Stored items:
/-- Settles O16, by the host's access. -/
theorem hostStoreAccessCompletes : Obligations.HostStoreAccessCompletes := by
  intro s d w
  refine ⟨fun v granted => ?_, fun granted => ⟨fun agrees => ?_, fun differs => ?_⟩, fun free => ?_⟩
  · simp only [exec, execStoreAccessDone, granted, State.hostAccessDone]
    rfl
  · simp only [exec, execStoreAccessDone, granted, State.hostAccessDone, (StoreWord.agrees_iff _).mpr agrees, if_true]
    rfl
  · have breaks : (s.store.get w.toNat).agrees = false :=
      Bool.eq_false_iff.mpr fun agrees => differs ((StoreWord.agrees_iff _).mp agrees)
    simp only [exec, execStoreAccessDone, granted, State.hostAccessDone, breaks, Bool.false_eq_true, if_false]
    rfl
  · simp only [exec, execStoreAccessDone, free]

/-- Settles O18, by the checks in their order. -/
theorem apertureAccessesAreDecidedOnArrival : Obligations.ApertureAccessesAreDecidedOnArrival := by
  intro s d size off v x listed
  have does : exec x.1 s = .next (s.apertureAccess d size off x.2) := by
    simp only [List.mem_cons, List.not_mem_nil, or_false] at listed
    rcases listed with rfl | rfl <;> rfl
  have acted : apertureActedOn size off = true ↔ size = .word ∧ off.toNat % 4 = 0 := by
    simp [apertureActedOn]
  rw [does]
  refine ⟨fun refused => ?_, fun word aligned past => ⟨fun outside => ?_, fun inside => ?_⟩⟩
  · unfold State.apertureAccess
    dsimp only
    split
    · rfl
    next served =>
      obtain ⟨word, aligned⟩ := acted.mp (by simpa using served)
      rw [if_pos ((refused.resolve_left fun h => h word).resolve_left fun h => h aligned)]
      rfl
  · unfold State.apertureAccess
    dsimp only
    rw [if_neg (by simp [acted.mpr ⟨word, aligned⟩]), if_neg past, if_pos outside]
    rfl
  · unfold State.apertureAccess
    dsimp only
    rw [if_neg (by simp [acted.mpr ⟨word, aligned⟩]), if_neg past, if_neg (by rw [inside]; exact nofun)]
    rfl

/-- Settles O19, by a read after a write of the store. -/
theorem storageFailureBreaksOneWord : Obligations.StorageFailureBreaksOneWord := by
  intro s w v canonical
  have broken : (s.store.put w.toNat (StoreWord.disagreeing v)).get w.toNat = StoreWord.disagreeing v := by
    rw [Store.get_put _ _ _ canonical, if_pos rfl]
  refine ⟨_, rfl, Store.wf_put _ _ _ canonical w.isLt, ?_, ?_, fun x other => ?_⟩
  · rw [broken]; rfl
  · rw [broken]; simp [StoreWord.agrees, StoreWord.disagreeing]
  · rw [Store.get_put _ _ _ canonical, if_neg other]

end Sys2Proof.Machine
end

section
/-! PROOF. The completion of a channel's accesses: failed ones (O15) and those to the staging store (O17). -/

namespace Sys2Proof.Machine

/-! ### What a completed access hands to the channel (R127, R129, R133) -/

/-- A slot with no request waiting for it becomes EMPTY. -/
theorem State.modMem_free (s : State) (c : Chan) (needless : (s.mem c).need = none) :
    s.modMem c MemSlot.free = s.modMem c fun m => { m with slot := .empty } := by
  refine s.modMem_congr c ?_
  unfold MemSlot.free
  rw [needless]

==

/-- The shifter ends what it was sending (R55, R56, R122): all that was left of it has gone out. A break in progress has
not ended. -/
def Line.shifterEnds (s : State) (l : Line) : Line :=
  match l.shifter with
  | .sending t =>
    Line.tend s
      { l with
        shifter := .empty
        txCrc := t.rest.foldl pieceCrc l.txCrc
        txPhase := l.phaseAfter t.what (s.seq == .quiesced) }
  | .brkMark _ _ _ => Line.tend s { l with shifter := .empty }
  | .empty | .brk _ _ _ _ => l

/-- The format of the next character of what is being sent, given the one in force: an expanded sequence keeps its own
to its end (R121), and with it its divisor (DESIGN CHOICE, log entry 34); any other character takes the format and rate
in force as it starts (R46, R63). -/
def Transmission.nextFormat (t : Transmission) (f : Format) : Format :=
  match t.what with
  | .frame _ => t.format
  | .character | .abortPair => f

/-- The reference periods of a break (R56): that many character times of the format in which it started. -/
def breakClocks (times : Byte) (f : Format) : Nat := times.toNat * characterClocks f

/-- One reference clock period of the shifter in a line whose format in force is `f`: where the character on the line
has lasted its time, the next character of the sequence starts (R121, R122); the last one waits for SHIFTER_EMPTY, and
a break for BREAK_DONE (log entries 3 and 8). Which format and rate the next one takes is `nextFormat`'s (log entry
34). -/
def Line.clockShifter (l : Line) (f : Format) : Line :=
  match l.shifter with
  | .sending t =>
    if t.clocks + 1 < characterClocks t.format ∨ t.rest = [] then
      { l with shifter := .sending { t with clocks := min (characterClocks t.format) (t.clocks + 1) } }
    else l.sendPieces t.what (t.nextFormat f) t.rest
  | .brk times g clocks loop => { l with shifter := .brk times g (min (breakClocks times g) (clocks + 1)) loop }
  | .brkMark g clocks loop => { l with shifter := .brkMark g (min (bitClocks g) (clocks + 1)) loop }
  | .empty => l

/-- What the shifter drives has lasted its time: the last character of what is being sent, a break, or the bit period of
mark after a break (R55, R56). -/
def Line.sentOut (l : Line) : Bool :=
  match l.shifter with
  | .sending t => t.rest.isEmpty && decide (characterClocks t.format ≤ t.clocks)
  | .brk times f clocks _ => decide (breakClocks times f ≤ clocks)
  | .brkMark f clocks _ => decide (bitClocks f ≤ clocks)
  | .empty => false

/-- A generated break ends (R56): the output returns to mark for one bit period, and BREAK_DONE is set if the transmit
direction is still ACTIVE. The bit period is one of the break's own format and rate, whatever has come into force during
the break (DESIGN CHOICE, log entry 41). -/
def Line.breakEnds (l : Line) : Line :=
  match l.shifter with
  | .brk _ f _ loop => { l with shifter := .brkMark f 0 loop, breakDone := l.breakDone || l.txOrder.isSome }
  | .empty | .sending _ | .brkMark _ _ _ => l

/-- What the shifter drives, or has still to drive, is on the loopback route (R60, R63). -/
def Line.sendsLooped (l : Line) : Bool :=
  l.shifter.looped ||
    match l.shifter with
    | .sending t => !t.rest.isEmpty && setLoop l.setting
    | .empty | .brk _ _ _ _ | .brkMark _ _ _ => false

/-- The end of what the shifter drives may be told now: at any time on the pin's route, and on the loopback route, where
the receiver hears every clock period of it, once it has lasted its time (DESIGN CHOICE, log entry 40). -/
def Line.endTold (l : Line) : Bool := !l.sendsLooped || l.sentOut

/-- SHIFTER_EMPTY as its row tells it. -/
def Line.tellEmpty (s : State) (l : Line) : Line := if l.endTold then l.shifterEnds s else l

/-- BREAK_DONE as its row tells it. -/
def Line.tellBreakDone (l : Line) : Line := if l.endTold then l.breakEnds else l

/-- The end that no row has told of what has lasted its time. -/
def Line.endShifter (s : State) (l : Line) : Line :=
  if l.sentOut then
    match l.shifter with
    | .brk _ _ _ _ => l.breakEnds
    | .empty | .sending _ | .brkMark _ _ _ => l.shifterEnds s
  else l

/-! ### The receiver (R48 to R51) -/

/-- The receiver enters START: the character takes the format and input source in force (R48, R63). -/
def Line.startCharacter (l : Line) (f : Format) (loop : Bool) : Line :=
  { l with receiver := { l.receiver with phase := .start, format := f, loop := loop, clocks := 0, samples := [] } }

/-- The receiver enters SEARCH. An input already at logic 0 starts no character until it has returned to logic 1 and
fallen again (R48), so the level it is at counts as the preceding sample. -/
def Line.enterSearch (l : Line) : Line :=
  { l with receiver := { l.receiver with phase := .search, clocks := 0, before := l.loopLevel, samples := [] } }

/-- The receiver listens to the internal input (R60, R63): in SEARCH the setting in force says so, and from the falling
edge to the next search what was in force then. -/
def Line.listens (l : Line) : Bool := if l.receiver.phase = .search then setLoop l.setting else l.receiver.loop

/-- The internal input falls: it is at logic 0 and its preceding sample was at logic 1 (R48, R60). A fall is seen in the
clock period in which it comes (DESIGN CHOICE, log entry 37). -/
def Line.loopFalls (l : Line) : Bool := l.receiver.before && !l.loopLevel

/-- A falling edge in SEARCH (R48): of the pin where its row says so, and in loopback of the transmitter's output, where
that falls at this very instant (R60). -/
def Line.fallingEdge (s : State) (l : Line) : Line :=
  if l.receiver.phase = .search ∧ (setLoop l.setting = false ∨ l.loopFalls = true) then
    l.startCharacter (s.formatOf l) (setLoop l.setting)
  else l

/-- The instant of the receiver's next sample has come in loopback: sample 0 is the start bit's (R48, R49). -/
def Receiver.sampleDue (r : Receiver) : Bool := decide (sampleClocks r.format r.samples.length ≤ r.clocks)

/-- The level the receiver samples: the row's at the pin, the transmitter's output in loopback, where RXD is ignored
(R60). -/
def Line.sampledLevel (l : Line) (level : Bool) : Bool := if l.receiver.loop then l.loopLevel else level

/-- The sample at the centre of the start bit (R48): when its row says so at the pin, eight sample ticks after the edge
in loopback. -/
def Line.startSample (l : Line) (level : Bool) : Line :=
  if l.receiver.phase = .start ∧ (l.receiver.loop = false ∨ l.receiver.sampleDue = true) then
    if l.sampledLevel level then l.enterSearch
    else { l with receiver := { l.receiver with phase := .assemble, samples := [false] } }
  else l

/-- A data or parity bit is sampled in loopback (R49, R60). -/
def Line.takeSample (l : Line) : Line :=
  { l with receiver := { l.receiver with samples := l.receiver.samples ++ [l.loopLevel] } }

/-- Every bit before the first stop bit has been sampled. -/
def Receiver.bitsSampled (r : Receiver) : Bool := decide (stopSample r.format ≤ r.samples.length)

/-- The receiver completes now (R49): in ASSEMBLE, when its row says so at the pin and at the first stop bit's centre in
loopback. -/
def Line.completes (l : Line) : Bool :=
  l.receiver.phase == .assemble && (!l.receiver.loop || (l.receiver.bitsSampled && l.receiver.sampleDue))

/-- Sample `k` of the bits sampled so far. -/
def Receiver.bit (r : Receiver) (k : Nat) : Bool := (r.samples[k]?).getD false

### DESCRIPTION OF THE TASK
Look through the entries above and quote exactly the lines from the line with "host's access. -/" to the line with "Bool.eq_false_iff.mpr fun agrees", counting both of those lines.

### SOLUTION TO THIS TASK
/-- Settles O16, by the host's access. -/
theorem hostStoreAccessCompletes : Obligations.HostStoreAccessCompletes := by
  intro s d w
  refine ⟨fun v granted => ?_, fun granted => ⟨fun agrees => ?_, fun differs => ?_⟩, fun free => ?_⟩
  · simp only [exec, execStoreAccessDone, granted, State.hostAccessDone]
    rfl
  · simp only [exec, execStoreAccessDone, granted, State.hostAccessDone, (StoreWord.agrees_iff _).mpr agrees, if_true]
    rfl
  · have breaks : (s.store.get w.toNat).agrees = false :=
      Bool.eq_false_iff.mpr fun agrees => differs ((StoreWord.agrees_iff _).mp agrees)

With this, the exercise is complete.